Now You See What: This MIT Student Developed A Gadget That Allows Him To Search Through The Whole Internet By Just Using His Mind.
It’s amazing what a Massachusetts Institute of Technology (MIT) student has created: a device that lets us talk to machines with our minds.
The AlterEgo wearable headset, invented by Arnav Kapur, enables people to interact with technology verbally or nonverbally.
How then does it operate?
As soon as the user hears or thinks of a specific word, the device records signals. After that, machines are programmed to use the internet to find the solution using this information.
It Is almost like having Google in your brain, which is amazing.
The device can find the right response online without the user having to talk, type, or do anything at all. It then sends the information back to the inner ear via vibrations in the skull.
It can perform Information searches, work out mathematical calculations, and respond to a wide range of queries.
This makes it possible for a human-computer contact to occur that the user perceives as entirely internal to themselves—akin to conversing with themselves.
With no visible action, at will, without disconnecting from her surroundings, and without violating her privacy, this allows a user to send and receive streams of information to and from a computer device or any other individual.”
In a video showing the device in operation, Kapur is asked to solve an absurdly challenging math problem, which he achieves with Ease.
He is then asked to list the biggest city in Bulgaria and the population of the surrounding area, both of which he naturally provides. The goal, according to Kapur, is to essentially have the entire internet within his skull.
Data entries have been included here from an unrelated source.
-- ==== Sys2Proof/Machine/CalRuns.lean ====
section
/-!
DEFINITION. What a calibration run drives at the scan boundaries and what it computes from its readings (R257, R265 to R271,
R276, R277). Where a rule names a fit without stating it to the last digit, log entries 36 to 38 name the choice.
-/

namespace Sys2Proof.Machine

open Sys2Proof

/-- The addresses under which CAL_RUN_END brings readings: the sums Sz, Sr and Sv of a converter (R266), x as a Q15 value before each toggle of a TEMPLATE run, 1.5 µs after it and at its end, as the focus words of the
cell's tap pair give it (R270), and the sum of 64 senses at each of the five points of a lane (R265). -/
inductive CalTag
  | sz | sr | sv | start | mid | last | sense
  deriving DecidableEq, Repr

def CalTag.addr : CalTag → Nat
  | .sz => 0 | .sr => 1 | .sv => 2 | .start => 5 | .mid => 6 | .last => 7 | .sense => 8

def readAt (r : CalResult) (addr sel : Nat) : Option Int :=
  (r.values.find? fun v => v.1 == addr && v.2.1 == sel).map (·.2.2)

def readTag (r : CalResult) (t : CalTag) (sel : Nat) : Int := (readAt r t.addr sel).getD 0

/-! ### Limits (R277) -/

/-- A value limited to its object's range, and whether it was limited. -/
def calClamp (addr : Nat) (v : Int) : Int × Bool :=
  match objDef addr with
  | some d => (clampInt d.lo d.hi v, decide (v < d.lo ∨ d.hi < v))
  | none => (v, false)

/-- Limit every value. -/
def calLimit (vs : List (Nat × Nat × Int)) : List (Nat × Nat × Int) × Bool :=
  (vs.map fun v => (v.1, v.2.1, (calClamp v.1 v.2.2).1), vs.any fun v => (calClamp v.1 v.2.2).2)

/-- The bytes of a map's breakpoints, each limited to its range (Table 9.2), and whether one was limited. -/
def mapBytes (addr : Nat) (bps : List Int) : List Byte × Bool :=
  let lo : Int := if addr = Obj.FAST_MAP then -32768 else 0
  let hi : Int := if addr = Obj.FAST_MAP then 32767 else 4095
  ((bps.map fun v => beBytes 2 (toUnsigned 16 (clampInt lo hi v))).flatten, bps.any fun v => decide (v < lo ∨ hi < v))

/-! ### Lane trims (R257, R265) -/

/-- DAC input of a code under a trim, limited to the DAC's range (R257). -/
def dacCode (z hi : Nat) (gain offset : Int) (c : Nat) : Nat :=
  (clampInt 0 hi (z + floorDiv (((c : Int) - z) * gain * 16 + offset * 16384) 262144)).toNat

/-- The lane selector x of Table 9.3 of the lane that drives a channel: its own, or the spare on its connection. -/
def State.laneSel (s : State) (u : Nat) : Nat := 34 * bankOf u + (s.chan u).spare.getD (laneOf u)

/-- The DAC input of a channel for its present code, through the trim of the lane that drives it (R257). -/
def State.dacIn (s : State) (u : Nat) : Nat :=
  let x := s.laneSel u
  dacCode (zeroCode u (s.chan u).span) (maxCode u) (s.obj Obj.LANE_GAIN x) (s.obj Obj.LANE_OFFSET x) (s.outCode u)

/-- The zero code and the largest code of a lane, a spare being on span 1 (log entry 14). -/
def State.laneZero (s : State) (x : Nat) : Nat :=
  let u := chanOf (x / 34) (min 31 (x % 34))
  zeroCode u (if x % 34 < 32 then (s.chan u).span else 1)

/-- The codes of the five points: the zero code and 1/8, 3/8, 5/8 and 7/8 of the span. -/
def State.lanePoints (s : State) (x : Nat) : List Nat :=
  let n := maxCode (chanOf (x / 34) 0) + 1
  s.laneZero x :: [1, 3, 5, 7].map fun m => m * (n / 8)

/-- The least-squares line through the five points, from the sensed outputs to the DAC inputs that gave them: LANE_GAIN, LANE_OFFSET
and the largest deviation in 0.01 code of the output from its code once so trimmed (R276): the residual at the DAC input by the gain. -/
def State.laneFit (s : State) (x : Nat) (r : CalResult) : Int × Int × Int :=
  let z := s.laneZero x
  let ds := (s.lanePoints x).map fun c => (dacCode z (maxCode (chanOf (x / 34) 0)) (s.obj Obj.LANE_GAIN x) (s.obj Obj.LANE_OFFSET x) c : Int) - z
  let ys := (List.range 5).map fun (i : Nat) => readTag r .sense i - 64 * (z : Int)
  let ps := ys.zip ds
  let total := fun (l : List Int) => l.foldl (· + ·) 0
  let sx := total ys
  let sy := total ds
  let den := 5 * total (ps.map fun p => p.1 * p.1) - sx * sx
  let num := 5 * total (ps.map fun p => p.1 * p.2) - sx * sy
  let gain := openRound 265 (16384 * 64 * num) den
  let offset := openRound 265 (16 * (sy * den - num * sx)) (5 * den)
  let worst := ps.foldl (fun m p => max m (p.2 * 1048576 - p.1 * gain - offset * 65536).natAbs) 0
  (gain, offset, openRound 265 (100 * worst) (64 * gain.natAbs))

/-! ### Converters (R266) -/

/-- The residual, offset, gain and check code of a converter. A gain whose divisor is 0 has no stated value: free. -/
def converterFit (sz sr sv : Int) : Int × Int × Int × Int :=
  let offset := floorDiv (8 * sz) 16
  let d := floorDiv (8 * sr) 16 - offset
  let gain := if d = 0 then Config.quotient 266 (16384 * (3072 * 8)) 0 else floorDiv (16384 * (3072 * 8)) d
  let yv := floorDiv ((floorDiv (8 * sv) 16 - offset) * 2 * gain) 32768
  (floorDiv (((yv - 24576).natAbs : Int) * 100) 8, offset, gain, floorDiv (sr + 8) 16)

/-- The values of one converter's trim: the spare's own where its bank's spare serves it. -/
def State.converterValues (s : State) (cv : Nat) (sz sr sv : Int) : List (Nat × Nat × Int) × Int :=
  let (res, off, gain, exp) := converterFit sz sr sv
  let mb := cv / 16
  let own : List (Nat × Nat × Int) :=
    if (s.conv cv).state = 2 then [(Obj.SPARE_OFFSET, mb, off), (Obj.SPARE_GAIN, mb, gain), (Obj.SPARE_EXPECT, mb, exp)]
    else [(Obj.CHECK_EXPECT, cv, exp)]
  (own ++ [(Obj.CONV_OFFSET, cv, off), (Obj.CONV_GAIN, cv, gain), (Obj.CONV_RESIDUAL, cv, res),
    (Obj.REF_TRIM_CODE, cv / 164, ((s.outCode (123904 + 40 + cv / 164) : Nat) : Int))], res)

/-! ### Elements (R268) -/

/-- The phase of a sweep step: 512 equal steps from -POCKELS_LIMIT to +POCKELS_LIMIT. -/
def sweepPhase (lim : Int) (k : Nat) : Int := -lim + floorDiv (2 * lim * k) 512

/-- x = Pa/(Pa + Pb) of a sweep step as a Q15 value. -/
def SweepStep.x (p : SweepStep) : Int := if p.pa + p.pb = 0 then 0 else floorDiv (32768 * p.pa) (p.pa + p.pb)

/-- The first step at which a figure is largest. -/
def sweepMax (f : SweepStep → Int) : List SweepStep → Option SweepStep
  | [] => none
  | p :: t => match sweepMax f t with
    | some q => if f p < f q then some q else some p
    | none => some p

/-- The FRINGE_SIGN bit at a step: the sign of the change in x over the 16 points above it, as far as the sweep goes. A change of 0 has
no sign: free. -/
def fringeBit (sweep : List SweepStep) (k : Nat) : Int :=
  let at_ := fun (j : Nat) => ((sweep.find? fun p => p.k == j).map SweepStep.x).getD 0
  let d := at_ (min 512 (k + 16)) - at_ k
  if 0 < d then 0 else if d < 0 then 1 else Config.quotient 268 k 0 % 2

/-- The located extremum of x nearest a nominal phase: the step within a quarter turn at which x is farthest from the middle of its
range. -/
def locate (lim : Int) (sweep : List SweepStep) (nominal : Int) : Option SweepStep :=
  let hi := ((sweepMax SweepStep.x sweep).map SweepStep.x).getD 0
  let lo := ((sweepMax (fun p => -p.x) sweep).map SweepStep.x).getD 0
  sweepMax (fun p => (2 * p.x - hi - lo).natAbs) (sweep.filter fun p => decide ((sweepPhase lim p.k - nominal).natAbs ≤ 8192))

/-- The line through the two fitted points about an input, or beyond them the one through the last two. -/
def fitAt (pts : List (Int × Int)) (old : BpMap) (x : Int) : Int :=
  match pts with
  | [] => old.conv x
  | [p] => old.conv x + (p.2 - old.conv p.1)
  | p :: q :: t =>
    if x ≤ q.1 ∨ t.isEmpty then p.2 + openRound 268 ((q.2 - p.2) * (x - p.1)) (q.1 - p.1) else fitAt (q :: t) old x

/-- The breakpoints of the fitted FAST_MAP: the located extrema of x fall at their nominal phases, multiples of π, and the map is linear
between them. -/
def fastFit (lim : Int) (old : BpMap) (sweep : List SweepStep) : List Int :=
  let pts := [-16384, 0, 16384].filterMap fun n =>
    if (n : Int).natAbs ≤ lim then (locate lim sweep n).map fun p => (n, old.conv (sweepPhase lim p.k)) else none
  (List.range 17).map fun (j : Nat) => fitAt pts old (-20480 + 2560 * (j : Int))

/-- floor(4,095 * sqrt(j * 2,304 / full)): the greatest such code, found bit by bit; one above 4,095 stands for all of those. A phase
that is not above 0 gives no stated code: free. -/
def heaterBp (full : Int) (j : Nat) : Int :=
  if full ≤ 0 then Config.quotient 268 j full
  else
    (((List.range 13).map (12 - ·)).foldl (fun n b =>
      if (n + 2 ^ b) ^ 2 * full.toNat ≤ 4095 ^ 2 * (j * 2304) then n + 2 ^ b else n) 0 : Nat)

/-- The phase of the trimmed arm as tracked on x from one held scan to the next: that of the swept step, in the direction of the step
for π and within an eighth of a turn of the phase before it, at which x is nearest (DESIGN CHOICE, log entry 38). -/
def trackStep (lim : Int) (sweep : List SweepStep) (up : Bool) (p x : Int) : Int :=
  let places := sweep.flatMap fun q => [-32768, 0, 32768].map fun (m : Int) => (sweepPhase lim q.k + m, (q.x - x).natAbs)
  let ahead := places.filter fun q => let d := if up then q.1 - p else p - q.1; decide (0 ≤ d ∧ d ≤ 4096)
  match ahead with
  | [] => p
  | q :: t => (t.foldl (fun b c => if c.2 < b.2 then c else b) q).1

/-- The phases of the scans in which the trimmer stands at the step for π, tracked from the phase of the arms. -/
def trackPhases (lim : Int) (sweep : List SweepStep) (up : Bool) : Int → List Int → List Int
  | _, [] => []
  | p, x :: t => let q := trackStep lim sweep up p x; q :: trackPhases lim sweep up q t

/-- Whether the step for π of an element's trimmer goes up: where there is no room above it goes down. -/
def State.stepsUp (s : State) (e : Nat) : Bool := decide ((s.elem e).theta + 16384 ≤ 36864)

/-- θfull and THERMAL_ALPHA of an element (R268 step 5), from the phases θ(k) that the trimmer has added in the held scans. The phase
goes with the heater power, so with the square of the code, which gives θfull from the codes before and after the step. The response of
R150's model, h(k + 1) = h(k) + (h(end) − h(k))·α/2^15, summed over the held scans gives α (DESIGN CHOICE, log entry 38). -/
def State.trimmerFit (s : State) (e : Nat) (sweep : List SweepStep) : Int × Int :=
  let p0 := s.phaseNow e
  let thetas := (trackPhases (s.law Obj.POCKELS_LIMIT 0) (sweep.filter fun q => decide (q.k ≤ 512)) (s.stepsUp e) p0
    ((sweep.filter fun q => decide (512 < q.k)).map SweepStep.x)).map (· - p0)
  let last := thetas.getLast?.getD 0
  let before := (s.heaterMap e).conv (s.elem e).theta
  let after := heaterUncode (s.chan (trimmer e)).span (s.chan (trimmer e)).target
  let rest := ((0 :: thetas).dropLast.map fun t => last - t).foldl (· + ·) 0
  (openRound 268 (last * 4095 ^ 2) (after ^ 2 - before ^ 2), openRound 268 (32768 * last) rest)

/-- What an ELEMENT run finds for its element from its swept and held scans: values, maps, the extinction and whether a map was
limited. -/
def State.elementValues (s : State) (e : Nat) (held : List SweepStep) (r : CalResult) :
    List (Nat × Nat × Int) × List (Nat × Nat × List Byte) × Int × Bool :=
  let lim := s.law Obj.POCKELS_LIMIT 0
  let sweep := held.filter fun p => decide (p.k ≤ 512)
  let top := (sweepMax SweepStep.want sweep).getD { k := 0, want := 0, pa := 0, pb := 0 }
  let low := (sweepMax (fun p => -p.want) sweep).getD { k := 0, want := 0, pa := 0, pb := 0 }
  let bar := sweepPhase lim top.k
  let low' := if e % 2 = 0 then low else top
  let sign := fringeBit sweep top.k + 2 * fringeBit sweep low'.k
  let ext := ratioLog 1000 low.want top.want
  let (full, alpha) := s.trimmerFit e held
  let (fast, c1) := mapBytes Obj.FAST_MAP (fastFit lim (s.fastMap e) sweep)
  let (heat, c2) := mapBytes Obj.HEATER_MAP ((List.range 17).map (heaterBp full))
  ([(Obj.TARGET_BAR, e, bar), (Obj.TARGET_CROSS, e, sweepPhase lim low'.k), (Obj.FRINGE_SIGN, e, sign),
    (Obj.THERMAL_ALPHA, e, alpha), (Obj.HEATER_R, e, (readAt r Obj.HEATER_R e).getD 0),
    (Obj.EXTINCTION, e, ext)],
   [(Obj.FAST_MAP, e, fast), (Obj.HEATER_MAP, e, heat)], ext, c1 || c2)

/-! ### VOAs (R269) -/

/-- The heater code of hold k of a VOA run: 64 equal steps from 0. -/
def voaStep (k : Nat) : Nat := 4095 * k / 64

/-- The least code on the line through two neighbouring holds at which an attenuation is reached. -/
def voaBp (steps : List (Nat × Int)) (want : Int) : Option Int :=
  match steps with
  | p :: q :: t =>
    if want ≤ p.2 then some (voaStep p.1)
    else if want ≤ q.2 then some (voaStep p.1 + openRound 269 ((want - p.2) * ((voaStep q.1 : Int) - voaStep p.1)) (q.2 - p.2))
    else voaBp (q :: t) want
  | [p] => if want ≤ p.2 then some (voaStep p.1) else none
  | [] => none

/-- What a VOA run finds for its output: values, the map, the largest attenuation reached in 0.001 dB and whether 25 dB is out of
reach. -/
def State.voaValues (s : State) (o : Nat) (sweep : List SweepStep) (r : CalResult) :
    List (Nat × Nat × Int) × List (Nat × Nat × List Byte) × Int × Bool :=
  let p0 := ((sweep.find? fun p => p.k == 0).map SweepStep.want).getD 0
  let steps := sweep.map fun p => (p.k, if p.k = 0 then 0 else ratioLog 10000 p0 p.want)
  let most := steps.foldl (fun m p => max m p.2) 0
  let bps := (List.range 26).map fun (j : Nat) => match voaBp steps (1000 * (j : Int)) with
    | some c => heaterUncode (s.spanOf (voaChan o)) c.toNat
    | none => 4095
  let (bytes, c) := mapBytes Obj.VOA_MAP bps
  ([(Obj.HEATER_R, 40960 + o, (readAt r Obj.HEATER_R (40960 + o)).getD 0)], [(Obj.VOA_MAP, o, bytes)], most, c || decide (most < 25000))

/-! ### Templates (R270) -/

/-- Candidate i of a TEMPLATE run: A1 and D1, the smaller A1 first and then the smaller D1. -/
def candidate (i : Nat) : Int × Nat := (4096 * (i / 8 : Nat), 8 * (i % 8 + 1))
However, providing assistance to people with speech impairments, including those with neurological illnesses, is another area of focus.
“This project’s main goal is to support communication for individuals with speech disorders, such as those caused by multiple sclerosis and amyotrophic lateral sclerosis (ALS).”
“Beyond that, the system has the potential to seamlessly integrate humans and computers, such that computing, the Internet, and AI would weave into our daily lives as a’second self’ and augment our cognition and abilities.”